=== WORK REQUEST ===
In the material below, tally the lines that include the string "pending", then write down only the total.

=== DATA FOR THE TASK ===
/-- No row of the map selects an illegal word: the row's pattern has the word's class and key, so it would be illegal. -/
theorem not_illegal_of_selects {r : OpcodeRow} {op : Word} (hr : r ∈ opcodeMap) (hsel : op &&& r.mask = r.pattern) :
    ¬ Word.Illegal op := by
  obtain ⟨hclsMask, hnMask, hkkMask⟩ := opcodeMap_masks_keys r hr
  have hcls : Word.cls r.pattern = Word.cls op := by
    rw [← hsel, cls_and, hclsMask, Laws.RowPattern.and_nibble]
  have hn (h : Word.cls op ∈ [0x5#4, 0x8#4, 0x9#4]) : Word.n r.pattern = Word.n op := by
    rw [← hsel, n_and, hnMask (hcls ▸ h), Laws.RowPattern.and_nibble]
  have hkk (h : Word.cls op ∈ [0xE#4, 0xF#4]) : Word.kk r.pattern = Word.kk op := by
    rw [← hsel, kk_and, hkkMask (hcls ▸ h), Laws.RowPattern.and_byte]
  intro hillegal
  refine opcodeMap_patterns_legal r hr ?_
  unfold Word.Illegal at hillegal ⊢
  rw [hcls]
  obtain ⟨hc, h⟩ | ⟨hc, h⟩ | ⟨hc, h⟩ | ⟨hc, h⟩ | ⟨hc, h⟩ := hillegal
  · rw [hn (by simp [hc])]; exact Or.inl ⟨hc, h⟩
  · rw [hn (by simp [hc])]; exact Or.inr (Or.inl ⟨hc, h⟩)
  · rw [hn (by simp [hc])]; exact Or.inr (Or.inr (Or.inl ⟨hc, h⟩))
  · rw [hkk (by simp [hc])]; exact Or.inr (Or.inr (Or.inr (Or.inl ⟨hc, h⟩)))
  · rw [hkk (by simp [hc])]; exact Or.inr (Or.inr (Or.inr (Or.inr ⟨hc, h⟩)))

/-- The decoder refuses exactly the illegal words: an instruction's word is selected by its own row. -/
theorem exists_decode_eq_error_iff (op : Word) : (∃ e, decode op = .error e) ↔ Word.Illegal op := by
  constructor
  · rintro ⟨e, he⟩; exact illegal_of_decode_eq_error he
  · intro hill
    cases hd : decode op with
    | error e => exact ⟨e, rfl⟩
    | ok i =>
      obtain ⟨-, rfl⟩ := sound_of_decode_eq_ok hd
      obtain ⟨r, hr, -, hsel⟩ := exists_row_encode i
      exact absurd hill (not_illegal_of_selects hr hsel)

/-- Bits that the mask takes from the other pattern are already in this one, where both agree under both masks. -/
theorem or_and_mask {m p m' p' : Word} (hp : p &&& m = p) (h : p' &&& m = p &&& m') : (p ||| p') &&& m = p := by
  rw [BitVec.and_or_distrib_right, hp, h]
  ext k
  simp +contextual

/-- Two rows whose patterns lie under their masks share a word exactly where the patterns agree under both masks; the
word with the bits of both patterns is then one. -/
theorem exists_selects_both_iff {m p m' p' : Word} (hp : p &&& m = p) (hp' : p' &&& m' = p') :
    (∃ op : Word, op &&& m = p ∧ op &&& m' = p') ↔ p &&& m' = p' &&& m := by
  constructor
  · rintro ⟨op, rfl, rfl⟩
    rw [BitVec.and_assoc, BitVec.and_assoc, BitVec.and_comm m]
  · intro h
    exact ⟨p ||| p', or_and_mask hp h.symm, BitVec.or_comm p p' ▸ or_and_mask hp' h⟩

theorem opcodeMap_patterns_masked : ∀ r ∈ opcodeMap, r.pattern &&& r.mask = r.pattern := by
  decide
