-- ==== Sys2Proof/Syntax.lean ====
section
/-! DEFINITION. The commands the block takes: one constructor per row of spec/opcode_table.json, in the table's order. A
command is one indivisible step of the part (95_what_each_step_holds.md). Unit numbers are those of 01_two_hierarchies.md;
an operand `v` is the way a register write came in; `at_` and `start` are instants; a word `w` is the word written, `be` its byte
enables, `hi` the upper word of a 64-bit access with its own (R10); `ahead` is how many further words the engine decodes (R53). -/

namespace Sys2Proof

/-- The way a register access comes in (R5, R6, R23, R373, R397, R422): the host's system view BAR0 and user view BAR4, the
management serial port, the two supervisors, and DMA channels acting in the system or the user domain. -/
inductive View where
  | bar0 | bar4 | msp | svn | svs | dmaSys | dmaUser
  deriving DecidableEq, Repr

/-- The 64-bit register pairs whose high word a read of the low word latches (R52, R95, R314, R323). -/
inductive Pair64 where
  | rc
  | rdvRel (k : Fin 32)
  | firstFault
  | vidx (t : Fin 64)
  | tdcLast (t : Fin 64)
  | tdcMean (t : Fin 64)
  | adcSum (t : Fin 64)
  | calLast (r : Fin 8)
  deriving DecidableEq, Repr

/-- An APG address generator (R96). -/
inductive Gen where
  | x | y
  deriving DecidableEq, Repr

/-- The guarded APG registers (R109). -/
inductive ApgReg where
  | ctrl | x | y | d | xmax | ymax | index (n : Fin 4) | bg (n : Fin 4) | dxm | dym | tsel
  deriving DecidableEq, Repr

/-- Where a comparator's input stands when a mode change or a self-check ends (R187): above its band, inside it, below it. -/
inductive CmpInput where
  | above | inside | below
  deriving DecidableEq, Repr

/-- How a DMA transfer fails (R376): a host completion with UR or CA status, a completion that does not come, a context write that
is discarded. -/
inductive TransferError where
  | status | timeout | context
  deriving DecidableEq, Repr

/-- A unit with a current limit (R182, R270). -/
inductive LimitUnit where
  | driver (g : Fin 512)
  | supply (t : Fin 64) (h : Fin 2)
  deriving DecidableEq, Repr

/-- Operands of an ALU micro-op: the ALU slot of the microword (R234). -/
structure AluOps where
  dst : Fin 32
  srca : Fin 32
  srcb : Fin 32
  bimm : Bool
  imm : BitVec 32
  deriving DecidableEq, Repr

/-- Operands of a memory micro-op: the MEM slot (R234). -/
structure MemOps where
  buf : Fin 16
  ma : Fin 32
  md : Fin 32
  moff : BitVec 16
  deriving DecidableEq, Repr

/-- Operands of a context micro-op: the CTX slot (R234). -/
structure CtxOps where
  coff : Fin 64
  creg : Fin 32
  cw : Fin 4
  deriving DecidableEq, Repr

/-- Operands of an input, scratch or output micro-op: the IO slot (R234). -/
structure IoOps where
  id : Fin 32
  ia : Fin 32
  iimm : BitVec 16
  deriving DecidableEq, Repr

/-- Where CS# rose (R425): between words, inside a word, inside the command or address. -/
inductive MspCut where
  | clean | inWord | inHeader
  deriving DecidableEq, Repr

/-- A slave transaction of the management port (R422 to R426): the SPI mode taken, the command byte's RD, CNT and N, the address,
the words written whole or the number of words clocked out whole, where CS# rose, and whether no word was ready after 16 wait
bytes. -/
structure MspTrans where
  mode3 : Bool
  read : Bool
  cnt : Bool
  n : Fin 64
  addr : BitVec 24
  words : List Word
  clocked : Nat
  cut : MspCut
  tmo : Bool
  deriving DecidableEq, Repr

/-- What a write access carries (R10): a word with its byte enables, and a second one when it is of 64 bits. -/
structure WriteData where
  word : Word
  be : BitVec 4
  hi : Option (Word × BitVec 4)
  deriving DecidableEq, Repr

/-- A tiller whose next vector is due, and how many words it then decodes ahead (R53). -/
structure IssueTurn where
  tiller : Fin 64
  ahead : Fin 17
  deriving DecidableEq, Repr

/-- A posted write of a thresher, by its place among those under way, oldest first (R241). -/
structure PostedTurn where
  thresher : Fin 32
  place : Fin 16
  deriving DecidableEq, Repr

==

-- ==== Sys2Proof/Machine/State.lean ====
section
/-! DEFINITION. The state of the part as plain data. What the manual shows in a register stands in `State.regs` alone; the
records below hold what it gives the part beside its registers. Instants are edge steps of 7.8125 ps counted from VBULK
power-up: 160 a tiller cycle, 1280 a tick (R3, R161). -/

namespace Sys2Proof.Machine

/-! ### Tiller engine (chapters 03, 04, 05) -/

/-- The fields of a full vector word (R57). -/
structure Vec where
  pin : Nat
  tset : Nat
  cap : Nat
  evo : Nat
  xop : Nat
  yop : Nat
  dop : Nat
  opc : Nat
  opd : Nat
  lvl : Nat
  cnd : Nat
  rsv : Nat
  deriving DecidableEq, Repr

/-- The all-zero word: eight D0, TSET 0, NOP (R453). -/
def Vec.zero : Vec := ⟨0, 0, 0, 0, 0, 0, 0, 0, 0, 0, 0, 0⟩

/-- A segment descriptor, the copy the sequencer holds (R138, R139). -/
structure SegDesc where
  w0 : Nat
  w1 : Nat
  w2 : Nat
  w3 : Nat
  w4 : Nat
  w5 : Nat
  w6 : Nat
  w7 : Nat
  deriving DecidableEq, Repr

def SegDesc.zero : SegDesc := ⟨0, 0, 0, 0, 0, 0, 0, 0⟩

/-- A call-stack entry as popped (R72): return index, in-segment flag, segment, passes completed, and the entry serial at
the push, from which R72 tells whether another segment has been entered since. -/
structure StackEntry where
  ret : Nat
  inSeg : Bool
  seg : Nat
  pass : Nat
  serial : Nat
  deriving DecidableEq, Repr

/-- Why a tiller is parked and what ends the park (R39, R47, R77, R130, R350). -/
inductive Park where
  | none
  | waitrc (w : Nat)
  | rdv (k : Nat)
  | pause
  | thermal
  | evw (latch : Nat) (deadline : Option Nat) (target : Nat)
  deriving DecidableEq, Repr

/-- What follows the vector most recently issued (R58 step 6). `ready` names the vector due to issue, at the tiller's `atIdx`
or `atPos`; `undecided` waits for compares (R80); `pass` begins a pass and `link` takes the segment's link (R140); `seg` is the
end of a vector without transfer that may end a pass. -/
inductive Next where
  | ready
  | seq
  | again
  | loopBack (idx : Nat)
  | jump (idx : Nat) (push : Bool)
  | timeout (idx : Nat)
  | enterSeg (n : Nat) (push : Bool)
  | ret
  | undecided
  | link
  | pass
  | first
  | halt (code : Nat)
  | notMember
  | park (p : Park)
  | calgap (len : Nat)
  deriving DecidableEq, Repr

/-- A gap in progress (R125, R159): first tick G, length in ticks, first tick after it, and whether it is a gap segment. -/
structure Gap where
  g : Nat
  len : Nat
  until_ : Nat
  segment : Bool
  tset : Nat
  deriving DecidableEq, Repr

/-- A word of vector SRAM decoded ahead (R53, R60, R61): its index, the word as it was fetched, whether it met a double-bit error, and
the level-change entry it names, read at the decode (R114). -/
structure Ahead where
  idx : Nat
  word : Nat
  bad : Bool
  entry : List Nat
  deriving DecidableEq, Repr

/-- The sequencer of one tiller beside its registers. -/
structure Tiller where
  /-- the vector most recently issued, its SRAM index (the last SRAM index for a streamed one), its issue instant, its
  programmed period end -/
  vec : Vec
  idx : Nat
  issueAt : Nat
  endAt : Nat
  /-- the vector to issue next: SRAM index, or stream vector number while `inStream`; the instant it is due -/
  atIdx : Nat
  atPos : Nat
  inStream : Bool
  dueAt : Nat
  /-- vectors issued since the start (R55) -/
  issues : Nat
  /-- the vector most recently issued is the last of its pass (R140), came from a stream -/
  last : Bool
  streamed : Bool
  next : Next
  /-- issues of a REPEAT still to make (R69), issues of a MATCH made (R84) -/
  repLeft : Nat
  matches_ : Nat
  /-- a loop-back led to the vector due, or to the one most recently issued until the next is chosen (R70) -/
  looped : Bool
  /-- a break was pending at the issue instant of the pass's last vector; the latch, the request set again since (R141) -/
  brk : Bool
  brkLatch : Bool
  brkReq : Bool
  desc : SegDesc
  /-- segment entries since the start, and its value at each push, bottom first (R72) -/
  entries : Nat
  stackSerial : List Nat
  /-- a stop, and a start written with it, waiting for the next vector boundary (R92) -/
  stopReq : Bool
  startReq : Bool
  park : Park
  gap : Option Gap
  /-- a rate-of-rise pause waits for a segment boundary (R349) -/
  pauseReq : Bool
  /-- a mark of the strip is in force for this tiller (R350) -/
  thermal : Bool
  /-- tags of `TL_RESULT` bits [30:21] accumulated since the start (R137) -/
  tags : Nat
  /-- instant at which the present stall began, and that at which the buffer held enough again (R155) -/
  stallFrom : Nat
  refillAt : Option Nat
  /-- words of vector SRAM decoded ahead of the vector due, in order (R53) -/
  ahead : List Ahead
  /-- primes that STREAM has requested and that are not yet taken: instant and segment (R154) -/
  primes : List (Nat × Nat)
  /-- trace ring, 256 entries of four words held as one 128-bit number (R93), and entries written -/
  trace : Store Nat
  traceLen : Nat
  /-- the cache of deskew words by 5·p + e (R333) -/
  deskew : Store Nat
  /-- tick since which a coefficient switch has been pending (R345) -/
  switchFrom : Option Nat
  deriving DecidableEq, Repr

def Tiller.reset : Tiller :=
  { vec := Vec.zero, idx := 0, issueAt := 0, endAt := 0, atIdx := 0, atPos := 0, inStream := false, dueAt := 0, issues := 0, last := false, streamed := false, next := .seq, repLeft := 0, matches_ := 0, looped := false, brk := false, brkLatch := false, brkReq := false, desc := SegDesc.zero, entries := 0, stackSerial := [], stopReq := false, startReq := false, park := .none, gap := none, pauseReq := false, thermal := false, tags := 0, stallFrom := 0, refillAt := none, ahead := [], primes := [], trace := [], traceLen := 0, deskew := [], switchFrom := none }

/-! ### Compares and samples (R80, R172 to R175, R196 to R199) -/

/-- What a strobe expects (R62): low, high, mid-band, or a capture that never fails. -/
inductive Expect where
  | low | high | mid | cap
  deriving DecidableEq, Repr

=== WRITTEN RESPONSE ===
2